Cosa trovate più demotivante? Un rimprovero? Quando qualcuno dubita di voi? Se vien fuori che non si fidano delle vostre capacità? Altro?

Rigiro la domanda: qualcuno davvero può ritenere motivante un rimprovero? L’essere messo in discussione? L’accostamento ad un’altra persona definita “più capace”?

Con mia sorpresa qualcuno risponde di sì a questa riformulazione della domanda. Mi è stato detto che l’essere messo in discussione a volte potrebbe dare una sferzata emotiva e portare buoni risultati motivazionali.

Invero questa risposta me l’hanno data in pochi da che io ricordi: pochissimi trovano motivazione non nell’elogio ma nel rimprovero. E a dirla tutta neppure quelle eccezioni si sono poi espresse in modo radicale, precisando che è fondamentale che loro stessi trovino quel rimprovero fondato e intellettualmente onesto.

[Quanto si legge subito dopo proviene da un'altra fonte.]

-- ==== Sys2Proof/Laws/Block.lean ====
section
/-! SUPPORT. What each step of PROCESS_BLOCK can do (48_commands R266 to R269), said once: which parts of the state a
SAMPLE step writes, how many AUDIO_OUT entries, and how its counters move. -/

namespace Sys2Proof.Machine

/-! ### AUDIO_OUT -/

/-- The entries of a run written from index k on. -/
def pushRun (m : Memory 24) (k : Nat) : List Int → Memory 24
  | [] => m
  | p :: ps => pushRun (m.write k (BitVec.ofInt 24 p)) (k + 1) ps

theorem pushRun_wf {m : Memory 24} (h : m.wf) (k : Nat) (ps : List Int) : (pushRun m k ps).wf := by
  induction ps generalizing m k with
  | nil => exact h
  | cons p ps ih => exact ih (Memory.wf_write m h _ _) _

theorem pushRun_listed {m : Memory 24} {k n : Nat} {ps : List Int} (hk : k + ps.length ≤ n)
    (h : ∀ c ∈ m, c.1 < n) : ∀ c ∈ pushRun m k ps, c.1 < n := by
  induction ps generalizing m k with
  | nil => exact h
  | cons p ps ih =>
    simp only [List.length_cons] at hk
    exact ih (by omega) (Memory.listed_write (by omega) h)

/-- A run leaves every entry outside it alone. -/
theorem pushRun_read_outside {m : Memory 24} {k a : Nat} {ps : List Int} (h : a < k ∨ k + ps.length ≤ a) :
    (pushRun m k ps).read a = m.read a := by
  induction ps generalizing m k with
  | nil => rfl
  | cons p ps ih =>
    simp only [List.length_cons] at h
    rw [pushRun, ih (by omega), Memory.read_write_other _ _ (by omega)]

/-- A run leaves its points in its entries. -/
theorem pushRun_read_inside {m : Memory 24} (hm : m.wf) {k n : Nat} {ps : List Int} (h : n < ps.length) :
    (pushRun m k ps).read (k + n) = BitVec.ofInt 24 (ps.getD n 0) := by
  induction ps generalizing m k n with
  | nil => simp at h
  | cons p ps ih =>
    cases n with
    | zero =>
      rw [pushRun, pushRun_read_outside (.inl (by omega)), Nat.add_zero, Memory.read_write_same m hm]
      rfl
    | succ n =>
      have := ih (Memory.wf_write m hm k (BitVec.ofInt 24 p)) (k := k + 1) (n := n) (by simpa using h)
      rw [pushRun, show k + (n + 1) = k + 1 + n by omega, this]
      rfl

theorem pushRun_append (m : Memory 24) (k : Nat) (ps qs : List Int) :
    pushRun m k (ps ++ qs) = pushRun (pushRun m k ps) (k + ps.length) qs := by
  induction ps generalizing m k with
  | nil => rfl
  | cons p ps ih =>
    rw [List.cons_append, pushRun, pushRun, ih, List.length_cons]
    congr 1
    omega

/-- A chain of pushes is one run. -/
theorem foldl_pushAudio (s : State) (ys : List Int) :
    ys.foldl (fun t y => t.pushAudio (pwmCount t.regs.act.pwm y)) s =
      { s with
        audioOut := pushRun s.audioOut s.regs.stager.outIdx (ys.map (pwmCount s.regs.act.pwm))
        regs := { s.regs with stager := { s.regs.stager with outIdx := s.regs.stager.outIdx + ys.length } } } := by
  induction ys generalizing s with
  | nil => rfl
  | cons y ys ih =>
    rw [List.foldl_cons, ih]
    simp only [State.pushAudio, List.map_cons, pushRun, List.length_cons, State.mk.injEq, Regs.mk.injEq, Stager.mk.injEq,
      true_and, and_true]
    omega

Ciascuno poi ha il proprio sentire e magari trova motivante una nuova sfida oppure confermarsi sulle vecchie, cambiare panorama (lavorativo, sentimentale) oppure mantenere il precedente. Questo è ampiamente soggettivo e capisco perfettamente che io possa essere totalmente diverso da te che mi stai leggendo. Ma nessuno mi ha mai detto che trova motivazione quando attorno a sè sente sfiducia. Qualcuno magari sul breve potrebbe trovare una controreazione ed attivarsi maggiormente, per dimostrare che gli altri si sbagliano. Ma sul medio periodo c’è bisogno poi di segnali di cambiamento, di riscontri oggettivi, di pacche sulle spalle e nuovi sorrisi.

Con me poi la cosa funziona in modo ancora più estremo: essendo personalmente molto sicuro delle mie capacità (a torto o a ragione) sono anche la persona più critica con se stessa. Dunque mi accorgo da solo se qualcosa non è corrispondente all’optimum: non c’è bisogno che tu me lo faccia notare. L’esserne cosciente è per me stimolo a fare meglio la volta successiva. Il sottolineare una volta il difetto me lo amplifica a dismisura e mi switcha in uno stato di fastidio: “non c’è bisogno che mi rimarchi questa cosa, mi sento già da solo in difetto“. Il sottolinearlo più volte ti pone in torto. Te, esatto. Torto per non aver capito che quel comportamento è controproducente. Torto per aver allungato i termini della mia “ripresa”: quando sono infastidito rendo decisamente meno. Torto perché mi stai dimostrando che sto avendo a che fare con una persona non in grado di gestire i rapporti umani. Non in grado di capire chi ha di fronte e come prenderlo.

Paradossalmente i miei errori sottolineano le carenze altrui più che le mie.

E questo non vale solo nel lavoro, dove comunque si possono ravvisare situazioni di questo tipo più spesso che in altri ambienti: è un discorso buono tra amici, in un gruppo di zitelle che gioca a bridge, durante una partita di calcetto.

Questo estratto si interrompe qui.